O superintendente aponta que existiam três grandes frentes de incêndios ativas no Parque Guajará, todas sem controle. Com o início da Operação Temporã, duas delas foram completamente controladas.
“Isso deixa bem claro, que todos os incêndios que ocorreram no parque eram criminosos, porque uma vez que todos os acessos foram fechados, houve uma redução significativa no número de focos”, revela.
Recordes de queimadas
Em 2024, Rondônia bateu recordes de queimadas. Entre janeiro e 5 de setembro foram registrados 7.282 focos: a maior quantidade dos últimos 14 anos para o período.

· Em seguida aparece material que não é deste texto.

-- ==== Sys2Proof/Machine/Crypto.lean ====
section
/-! DEFINITION. The cryptography that the spec takes from published standards (log 20): SHA-256 (FIPS 180-4), ECDSA over P-256
(FIPS 186-5), AES (FIPS 197) and its GCM mode (SP 800-38D). -/

namespace Sys2Proof.Crypto

/-! ## Bytes and words -/

/-- The number that bytes hold, most significant first. -/
def beNum (bs : Bytes) : Nat := bs.foldl (fun a b => a * 256 + b.toNat) 0

/-- The `n` low bytes of a number, most significant first. -/
def beOf : Nat → Nat → Bytes
  | 0, _ => []
  | n + 1, v => beOf n (v / 256) ++ [BitVec.ofNat 8 v]

/-- Cuts a list into pieces of `n`; `fuel` bounds their number. -/
def chunks {α : Type} (n : Nat) : Nat → List α → List (List α)
  | 0, _ => []
  | _, [] => []
  | fuel + 1, l => l.take n :: chunks n fuel (l.drop n)

/-! ## SHA-256 -/

/-- The first 32 prime numbers. -/
def primesA : List Nat := [2, 3, 5, 7, 11, 13, 17, 19, 23, 29, 31, 37, 41, 43, 47, 53, 59, 61, 67, 71, 73, 79, 83, 89, 97, 101, 103,
  107, 109, 113, 127, 131]

/-- The next 32 prime numbers. -/
def primesB : List Nat := [137, 139, 149, 151, 157, 163, 167, 173, 179, 181, 191, 193, 197, 199, 211, 223, 227, 229, 233, 239, 241,
  251, 257, 263, 269, 271, 277, 281, 283, 293, 307, 311]

/-- The largest `x` below `2 ^ n` added to `acc` whose power `e` is at most `v`. -/
def rootBits (e v : Nat) : Nat → Nat → Nat
  | 0, acc => acc
  | n + 1, acc => rootBits e v n (if (acc + 2 ^ n) ^ e ≤ v then acc + 2 ^ n else acc)

/-- The first 32 bits of the fraction of the `e`-th root of `p`. -/
def rootFrac (e p : Nat) : BitVec 32 := BitVec.ofNat 32 (rootBits e (p * 2 ^ (32 * e)) 38 0)

/-- The 64 round constants: fractions of the cube roots of the first 64 primes. -/
def shaK : List (BitVec 32) := (primesA ++ primesB).map (rootFrac 3)

/-- The initial hash: fractions of the square roots of the first 8 primes. -/
def shaInit : List (BitVec 32) := (primesA.take 8).map (rootFrac 2)

/-- The message schedule, newest word first. -/
def shaSchedule : Nat → List (BitVec 32) → List (BitVec 32)
  | 0, w => w
  | n + 1, w =>
    let g := fun i => w.getD i 0
    let a := g 14
    let b := g 1
    let s0 := a.rotateRight 7 ^^^ a.rotateRight 18 ^^^ a >>> 3
    let s1 := b.rotateRight 17 ^^^ b.rotateRight 19 ^^^ b >>> 10
    shaSchedule n ((g 15 + s0 + g 6 + s1) :: w)

/-- One round over the eight working variables. -/
def shaRound (v : List (BitVec 32)) (kw : BitVec 32) : List (BitVec 32) :=
  match v with
  | [a, b, c, d, e, f, g, h] =>
    let s1 := e.rotateRight 6 ^^^ e.rotateRight 11 ^^^ e.rotateRight 25
    let t1 := h + s1 + ((e &&& f) ^^^ (~~~ e &&& g)) + kw
    let s0 := a.rotateRight 2 ^^^ a.rotateRight 13 ^^^ a.rotateRight 22
    let t2 := s0 + ((a &&& b) ^^^ (a &&& c) ^^^ (b &&& c))
    [t1 + t2, a, b, c, d + t1, e, f, g]
  | v => v

/-- One 64-byte block. -/
def shaBlock (h : List (BitVec 32)) (block : Bytes) : List (BitVec 32) :=
  let w := (chunks 4 16 block).map (fun c => BitVec.ofNat 32 (beNum c))
  let sched := (shaSchedule 48 w.reverse).reverse
  List.zipWith (· + ·) h ((List.zipWith (· + ·) shaK sched).foldl shaRound h)

/-- The SHA-256 digest. -/
def sha256 (m : Bytes) : BitVec 256 :=
  let n := m.length
  let padded := m ++ [0x80] ++ List.replicate ((119 - n % 64) % 64) 0 ++ beOf 8 (8 * n)
  BitVec.ofNat 256 (((chunks 64 (n / 64 + 2) padded).foldl shaBlock shaInit).foldl (fun a w => a * 2 ^ 32 + w.toNat) 0)

/-! ## ECDSA over P-256 -/

/-- The field's prime. -/
def p256 : Nat := 2 ^ 256 - 2 ^ 224 + 2 ^ 192 + 2 ^ 96 - 1

/-- The group's order. -/
def n256 : Nat := 0xFFFFFFFF00000000FFFFFFFFFFFFFFFFBCE6FAADA7179E84F3B9CAC2FC632551

/-- The curve's coefficient b. -/
def b256 : Nat := 0x5AC635D8AA3A93E7B3EBBD55769886BC651D06B0CC53B0F63BCE3C3E27D2604B

/-- The base point. -/
def g256 : Nat × Nat := (0x6B17D1F2E12C4247F8BCE6E563A440F277037D812DEB33A0F4A13945D898C296,
  0x4FE342E2FE1A7F9B8EE7EB4A7C0F9E162BCE33576B315ECECBB6406837BF51F5)

/-- Square and multiply from the highest of `k` bits. -/
def powTop (m b e : Nat) : Nat → Nat → Nat
  | 0, acc => acc
  | k + 1, acc => powTop m b e k (let x := acc * acc % m
                                  if e.testBit k then x * b % m else x)

/-- The inverse modulo a prime. -/
def invMod (m a : Nat) : Nat := powTop m (a % m) (m - 2) 256 1

/-- A point of the curve in affine coordinates; none is the point at infinity. -/
abbrev Point := Option (Nat × Nat)

/-- The sum of two points. -/
def ptAdd (a b : Point) : Point :=
  match a, b with
  | none, q => q
  | q, none => q
  | some (x1, y1), some (x2, y2) =>
    let l : Option Nat :=
      if x1 = x2 then
        (if (y1 + y2) % p256 = 0 then none else some ((3 * x1 * x1 + (p256 - 3)) * invMod p256 (2 * y1) % p256))
      else some ((y2 + p256 - y1) * invMod p256 (x2 + p256 - x1) % p256)
    l.map (fun l =>
      let x := (l * l + 2 * p256 - x1 - x2) % p256
      (x, (l * (x1 + p256 - x) + p256 - y1) % p256))

/-- A point in Jacobian coordinates: (X, Y, Z) stands for (X / Z^2, Y / Z^3), and for the point at infinity where Z is 0. -/
structure Jac where
  x : Nat
  y : Nat
  z : Nat

/-- Twice a point; the curve's coefficient a is -3. -/
def Jac.double (a : Jac) : Jac :=
  let zz := a.z * a.z % p256
  let yy := a.y * a.y % p256
  let s := 4 * a.x * yy % p256
  let m := 3 * (a.x + (p256 - zz)) * (a.x + zz) % p256
  let x := (m * m + 2 * (p256 - s)) % p256
  { x := x, y := (m * (s + (p256 - x)) + 8 * yy * (p256 - yy)) % p256, z := 2 * a.y * a.z % p256 }

/-- The sum of a point and the point (x, y). -/
def Jac.plus (a : Jac) (x y : Nat) : Jac :=
  if a.z = 0 then { x := x, y := y, z := 1 } else
    let zz := a.z * a.z % p256
    let h := (x * zz + (p256 - a.x)) % p256
    let r := (y * zz * a.z + (p256 - a.y)) % p256
    if h = 0 then (if r = 0 then a.double else { x := 1, y := 1, z := 0 }) else
      let hh := h * h % p256
      let v := a.x * hh % p256
      let hhh := h * hh % p256
      let x3 := (r * r + (p256 - hhh) + 2 * (p256 - v)) % p256
      { x := x3, y := (r * (v + (p256 - x3)) + a.y * (p256 - hhh)) % p256, z := a.z * h % p256 }

/-- `acc` doubled `n` times, with (x, y) added after each doubling whose bit of `k` is 1, from the highest of `n` bits. -/
def Jac.times (k x y : Nat) : Nat → Jac → Jac
  | 0, acc => acc
  | n + 1, acc => Jac.times k x y n (if k.testBit n then acc.double.plus x y else acc.double)

/-- `k` times a point, for `k` below `2 ^ 256`. -/
def ptMul (k : Nat) (q : Point) : Point :=
  q.bind (fun q =>
    let a := Jac.times k q.1 q.2 256 { x := 1, y := 1, z := 0 }
    if a.z = 0 then none
    else
      let i := invMod p256 a.z
      some (a.x * (i * i % p256) % p256, a.y * (i * i % p256) * i % p256))

/-- Whether a signature r || s by the public key X || Y verifies over the digest. -/
def ecdsaVerify (pub : BitVec 512) (digest : BitVec 256) (sig : BitVec 512) : Bool :=
  let x := pub.toNat / 2 ^ 256
  let y := pub.toNat % 2 ^ 256
  let r := sig.toNat / 2 ^ 256
  let t := sig.toNat % 2 ^ 256
  let onCurve := decide (x < p256) && decide (y < p256) && y * y % p256 == (x * x * x + (p256 - 3) * x + b256) % p256
  let inRange := decide (0 < r) && decide (r < n256) && decide (0 < t) && decide (t < n256)
  if onCurve && inRange then
    let w := invMod n256 t
    let u1 := digest.toNat * w % n256
    let u2 := r * w % n256
    match ptAdd (ptMul u1 (some g256)) (ptMul u2 (some (x, y))) with
    | some q => q.1 % n256 == r
    | none => false
  else false

/-- The signature r || s over the digest by the private key `d`, the secret number drawn being `k` (taken into 1 to n - 1). -/
def ecdsaSign (d : BitVec 256) (digest : BitVec 256) (k : BitVec 512) : BitVec 512 :=
  let k := k.toNat % (n256 - 1) + 1
  let r := match ptMul k (some g256) with
    | some q => q.1 % n256
    | none => 0
  BitVec.ofNat 512 (r * 2 ^ 256 + invMod n256 k * ((digest.toNat + r * d.toNat) % n256) % n256)

/-- The points whose x coordinate is `x`. -/
def ptsAt (x : Nat) : List Point :=
  let z := (x * x * x + (p256 - 3) * x + b256) % p256
  let y := powTop p256 z ((p256 + 1) / 4) 256 1
  if x < p256 ∧ y * y % p256 = z then [some (x, y), some (x, (p256 - y) % p256)] else []

/-- The public keys X || Y under which a signature r || s verifies over the digest. -/
def ecdsaSigners (digest : BitVec 256) (sig : BitVec 512) : List (BitVec 512) :=
  let r := sig.toNat / 2 ^ 256
  let t := sig.toNat % 2 ^ 256
  let w := invMod n256 r
  let base := ptMul ((n256 - digest.toNat * w % n256) % n256) (some g256)
  ((ptsAt r ++ ptsAt (r + n256)).filterMap (fun q =>
    (ptAdd (ptMul (t * w % n256) q) base).map (fun k => BitVec.ofNat 512 (k.1 * 2 ^ 256 + k.2)))).filter
      (fun pub => ecdsaVerify pub digest sig)

/-! ## AES -/

/-- Doubling in the field of AES. -/
def xtime (a : Byte) : Byte := if a.toNat < 128 then a <<< 1 else (a <<< 1) ^^^ 0x1B

/-- Multiplication in the field of AES, from the highest of the `k` low bits of `b`. -/
def gmul (a b : Byte) : Nat → Byte → Byte
  | 0, acc => acc
  | k + 1, acc => gmul a b k (if b.toNat.testBit k then xtime acc ^^^ a else xtime acc)

/-- The inverse in the field of AES: `a ^ 254`. -/
def ginv (a : Byte) : Byte :=
  let m := fun x y => gmul x y 8 0
  let a2 := m a a
  let a4 := m a2 a2
  let a8 := m a4 a4
  let a16 := m a8 a8
  let a32 := m a16 a16
  let a64 := m a32 a32
  m (m (m a2 a4) (m a8 a16)) (m (m a32 a64) (m a64 a64))

/-- The substitution of AES. -/
def sbox (a : Byte) : Byte :=
  let i := ginv a
  i ^^^ i.rotateLeft 1 ^^^ i.rotateLeft 2 ^^^ i.rotateLeft 3 ^^^ i.rotateLeft 4 ^^^ 0x63

/-- The exclusive or of two byte strings. -/
def xorBytes (a b : Bytes) : Bytes := List.zipWith (· ^^^ ·) a b

/-- Key expansion, newest word first: `n` more words of a key of `nk` words. -/
def expand (nk : Nat) : Nat → Nat → Byte → List Bytes → List Bytes
  | 0, _, _, w => w
  | n + 1, i, rcon, w =>
    let t := w.getD 0 []
    let first := i % nk == 0
    let t := if first then (xorBytes ((t.drop 1 ++ t.take 1).map sbox) [rcon, 0, 0, 0])
      else if nk = 8 ∧ i % nk = 4 then t.map sbox else t
    expand nk n (i + 1) (if first then xtime rcon else rcon) (xorBytes (w.getD (nk - 1) []) t :: w)

/-- The round keys of a 16- or 32-byte key. -/
def roundKeys (key : Bytes) : List Bytes :=
  let nk := key.length / 4
  let w := (expand nk (4 * (nk + 7) - nk) nk 1 (chunks 4 nk key).reverse).reverse
  (chunks 4 (nk + 7) w).map List.flatten

/-- The rows of the state shifted; the state's bytes stand column by column. -/
def shiftRows (s : Bytes) : Bytes := (List.range 16).map (fun i => s.getD ((i + 4 * (i % 4)) % 16) 0)

/-- One column mixed. -/
def mixColumn (c : Bytes) : Bytes :=
  (List.range 4).map (fun i =>
    let g := fun k => c.getD ((i + k) % 4) 0
    xtime (g 0) ^^^ (xtime (g 1) ^^^ g 1) ^^^ g 2 ^^^ g 3)

/-- The AES cipher of one block under its round keys. -/
def aesBlock (keys : List Bytes) (block : Bytes) : Bytes :=
  match keys with
  | [] => block
  | k0 :: rest =>
    let s := rest.dropLast.foldl (fun s k =>
      xorBytes (((chunks 4 4 (shiftRows (s.map sbox))).map mixColumn).flatten) k) (xorBytes block k0)
    xorBytes (shiftRows (s.map sbox)) (rest.getLastD [])

/-! ## GCM -/

/-- Multiplication in the field of GHASH; bit 127 is the coefficient of x^0. -/
def ghMul (x y : BitVec 128) : Nat → BitVec 128 → BitVec 128 → BitVec 128
  | 0, z, _ => z
  | n + 1, z, v =>
    ghMul x y n (if x.toNat.testBit n then z ^^^ v else z)
      (if v.toNat % 2 = 1 then v >>> 1 ^^^ BitVec.ofNat 128 (0xE1 * 2 ^ 120) else v >>> 1)

/-- GHASH over whole or zero-padded blocks. -/
def ghash (h : BitVec 128) (bs : Bytes) : BitVec 128 :=
  (chunks 16 (bs.length / 16 + 1) bs).foldl (fun y b =>
    ghMul (y ^^^ BitVec.ofNat 128 (beNum (b ++ List.replicate (16 - b.length) 0))) h 128 0 h) 0

/-- Zeros that fill the last block. -/
def padTo16 (bs : Bytes) : Bytes := bs ++ List.replicate ((16 - bs.length % 16) % 16) 0

/-- The counter block `i` of a 96-bit nonce. -/
def gcmCounter (nonce : Bytes) (i : Nat) : Bytes := nonce ++ beOf 4 i

/-- The counter mode over a text; it is its own inverse. -/
def gcmCtr (keys : List Bytes) (nonce : Bytes) (text : Bytes) : Bytes :=
  let bs := chunks 16 (text.length / 16 + 1) text
  ((List.range bs.length).map (fun i => xorBytes (bs.getD i []) (aesBlock keys (gcmCounter nonce (i + 2))))).flatten

/-- The 16-byte tag over the additional data and the ciphertext. -/
def gcmTag (keys : List Bytes) (nonce aad ct : Bytes) : Bytes :=
  let h := BitVec.ofNat 128 (beNum (aesBlock keys (List.replicate 16 0)))
  let y := ghash h (padTo16 aad ++ padTo16 ct ++ beOf 8 (8 * aad.length) ++ beOf 8 (8 * ct.length))
  xorBytes (beOf 16 y.toNat) (aesBlock keys (gcmCounter nonce 1))

end Sys2Proof.Crypto
end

As queimadas expressivas ocorrem em um período de estiagem e seca extremas. Pela primeira vez, desde que começou a ser monitorado em 1967, o rio Madeira ficou abaixo de um metro. A capital do estado, Porto Velho, está há mais de três meses sem chuvas significativas, de acordo com dados do Instituto Nacional de Meteorologia (Inmet).
A última vez que o estado de Rondônia registrou uma quantidade tão significativa entre janeiro e setembro foi em 2010, com uma diferença muito pequena. Na ocasião foram identificados 7.293 focos.